= Beginning of Section =

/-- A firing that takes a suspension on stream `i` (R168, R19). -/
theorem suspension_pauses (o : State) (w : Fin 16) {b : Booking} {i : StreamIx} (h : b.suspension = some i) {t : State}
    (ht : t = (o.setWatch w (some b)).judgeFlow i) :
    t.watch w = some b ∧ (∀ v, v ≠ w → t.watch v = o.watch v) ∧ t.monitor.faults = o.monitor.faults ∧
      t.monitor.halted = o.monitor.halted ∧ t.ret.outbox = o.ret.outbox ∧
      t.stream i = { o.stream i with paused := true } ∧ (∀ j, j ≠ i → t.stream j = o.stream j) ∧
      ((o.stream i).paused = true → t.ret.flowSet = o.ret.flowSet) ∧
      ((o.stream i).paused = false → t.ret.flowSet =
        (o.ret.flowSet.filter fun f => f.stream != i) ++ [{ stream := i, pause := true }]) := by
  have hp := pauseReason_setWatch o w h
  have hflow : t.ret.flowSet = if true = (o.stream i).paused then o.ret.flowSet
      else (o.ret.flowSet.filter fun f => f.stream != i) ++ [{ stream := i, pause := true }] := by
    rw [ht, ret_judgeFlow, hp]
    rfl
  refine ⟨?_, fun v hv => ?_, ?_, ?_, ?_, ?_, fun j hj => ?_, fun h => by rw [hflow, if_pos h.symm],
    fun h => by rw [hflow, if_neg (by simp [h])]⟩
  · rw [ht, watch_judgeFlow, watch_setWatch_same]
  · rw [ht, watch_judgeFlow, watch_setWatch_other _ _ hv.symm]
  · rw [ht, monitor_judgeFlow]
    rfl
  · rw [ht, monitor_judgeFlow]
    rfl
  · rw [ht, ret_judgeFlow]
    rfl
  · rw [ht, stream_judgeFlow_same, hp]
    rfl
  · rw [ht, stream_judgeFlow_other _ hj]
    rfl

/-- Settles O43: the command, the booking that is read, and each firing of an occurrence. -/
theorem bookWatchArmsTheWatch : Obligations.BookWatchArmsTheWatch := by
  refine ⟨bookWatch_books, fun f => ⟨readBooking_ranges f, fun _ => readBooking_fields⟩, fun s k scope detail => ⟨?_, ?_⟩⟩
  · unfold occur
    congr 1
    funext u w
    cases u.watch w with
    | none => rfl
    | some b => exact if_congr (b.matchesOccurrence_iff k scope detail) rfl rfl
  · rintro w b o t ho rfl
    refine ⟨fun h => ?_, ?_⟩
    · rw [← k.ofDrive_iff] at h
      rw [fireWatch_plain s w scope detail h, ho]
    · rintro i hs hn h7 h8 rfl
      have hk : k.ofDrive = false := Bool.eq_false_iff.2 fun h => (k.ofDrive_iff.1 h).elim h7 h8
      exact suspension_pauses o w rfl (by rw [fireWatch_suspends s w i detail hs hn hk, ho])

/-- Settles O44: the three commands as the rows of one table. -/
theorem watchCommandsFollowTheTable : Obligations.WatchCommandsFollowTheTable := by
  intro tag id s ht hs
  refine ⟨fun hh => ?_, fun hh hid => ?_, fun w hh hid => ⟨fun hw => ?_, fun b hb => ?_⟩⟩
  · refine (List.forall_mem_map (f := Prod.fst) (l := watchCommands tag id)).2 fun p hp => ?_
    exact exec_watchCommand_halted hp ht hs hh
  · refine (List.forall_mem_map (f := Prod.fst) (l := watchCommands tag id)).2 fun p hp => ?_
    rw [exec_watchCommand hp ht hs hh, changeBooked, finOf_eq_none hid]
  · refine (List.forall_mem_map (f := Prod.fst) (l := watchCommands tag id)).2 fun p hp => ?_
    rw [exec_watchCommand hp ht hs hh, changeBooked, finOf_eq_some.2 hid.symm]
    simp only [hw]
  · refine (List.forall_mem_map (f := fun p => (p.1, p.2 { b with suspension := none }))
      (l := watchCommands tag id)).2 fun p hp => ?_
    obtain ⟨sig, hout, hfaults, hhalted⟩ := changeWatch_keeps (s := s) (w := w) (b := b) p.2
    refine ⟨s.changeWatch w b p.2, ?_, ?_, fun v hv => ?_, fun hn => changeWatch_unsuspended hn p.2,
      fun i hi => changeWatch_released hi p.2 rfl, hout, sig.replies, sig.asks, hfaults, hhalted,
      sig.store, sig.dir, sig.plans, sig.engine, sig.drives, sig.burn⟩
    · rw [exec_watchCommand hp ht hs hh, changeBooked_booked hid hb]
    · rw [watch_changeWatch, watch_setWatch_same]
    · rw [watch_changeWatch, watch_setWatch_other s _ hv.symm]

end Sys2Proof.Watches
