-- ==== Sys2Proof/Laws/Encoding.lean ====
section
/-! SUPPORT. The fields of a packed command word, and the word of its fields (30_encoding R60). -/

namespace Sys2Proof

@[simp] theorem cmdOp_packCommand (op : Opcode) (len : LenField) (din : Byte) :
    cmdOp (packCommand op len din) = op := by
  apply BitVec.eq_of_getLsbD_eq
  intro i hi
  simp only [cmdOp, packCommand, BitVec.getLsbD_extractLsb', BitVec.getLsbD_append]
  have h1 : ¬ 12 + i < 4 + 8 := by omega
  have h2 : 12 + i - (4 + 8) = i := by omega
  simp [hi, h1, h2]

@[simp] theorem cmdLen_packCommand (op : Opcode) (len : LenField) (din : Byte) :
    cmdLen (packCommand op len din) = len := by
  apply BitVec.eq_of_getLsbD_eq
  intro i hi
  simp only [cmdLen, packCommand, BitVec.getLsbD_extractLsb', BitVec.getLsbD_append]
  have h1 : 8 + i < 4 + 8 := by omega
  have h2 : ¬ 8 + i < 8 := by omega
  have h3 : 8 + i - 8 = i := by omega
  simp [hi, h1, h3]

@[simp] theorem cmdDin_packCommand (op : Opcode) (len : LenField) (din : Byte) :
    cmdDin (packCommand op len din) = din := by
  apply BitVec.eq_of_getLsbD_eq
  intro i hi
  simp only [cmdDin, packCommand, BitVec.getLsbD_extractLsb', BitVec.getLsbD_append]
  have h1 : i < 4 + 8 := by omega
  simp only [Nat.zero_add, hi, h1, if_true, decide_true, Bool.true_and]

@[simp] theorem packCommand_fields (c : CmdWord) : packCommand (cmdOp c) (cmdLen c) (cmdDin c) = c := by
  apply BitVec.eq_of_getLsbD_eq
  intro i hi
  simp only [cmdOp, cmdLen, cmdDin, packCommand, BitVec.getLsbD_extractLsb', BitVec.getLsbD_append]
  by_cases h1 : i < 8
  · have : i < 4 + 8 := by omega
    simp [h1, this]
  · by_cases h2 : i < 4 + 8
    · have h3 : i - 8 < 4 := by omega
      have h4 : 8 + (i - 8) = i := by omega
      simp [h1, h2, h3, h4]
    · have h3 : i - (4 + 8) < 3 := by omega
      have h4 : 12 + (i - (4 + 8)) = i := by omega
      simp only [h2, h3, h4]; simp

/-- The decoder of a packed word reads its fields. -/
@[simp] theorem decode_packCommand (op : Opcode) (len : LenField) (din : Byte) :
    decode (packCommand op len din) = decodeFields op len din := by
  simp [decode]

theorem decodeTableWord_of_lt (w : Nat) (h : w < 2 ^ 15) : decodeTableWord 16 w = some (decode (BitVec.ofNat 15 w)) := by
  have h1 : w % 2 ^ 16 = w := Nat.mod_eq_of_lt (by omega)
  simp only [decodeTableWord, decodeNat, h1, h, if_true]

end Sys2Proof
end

= End of Section =

Scan the data for the word "hfaults" and copy every line where it shows up.

    obtain ⟨sig, hout, hfaults, hhalted⟩ := changeWatch_keeps (s := s) (w := w) (b := b) p.2
      fun i hi => changeWatch_released hi p.2 rfl, hout, sig.replies, sig.asks, hfaults, hhalted,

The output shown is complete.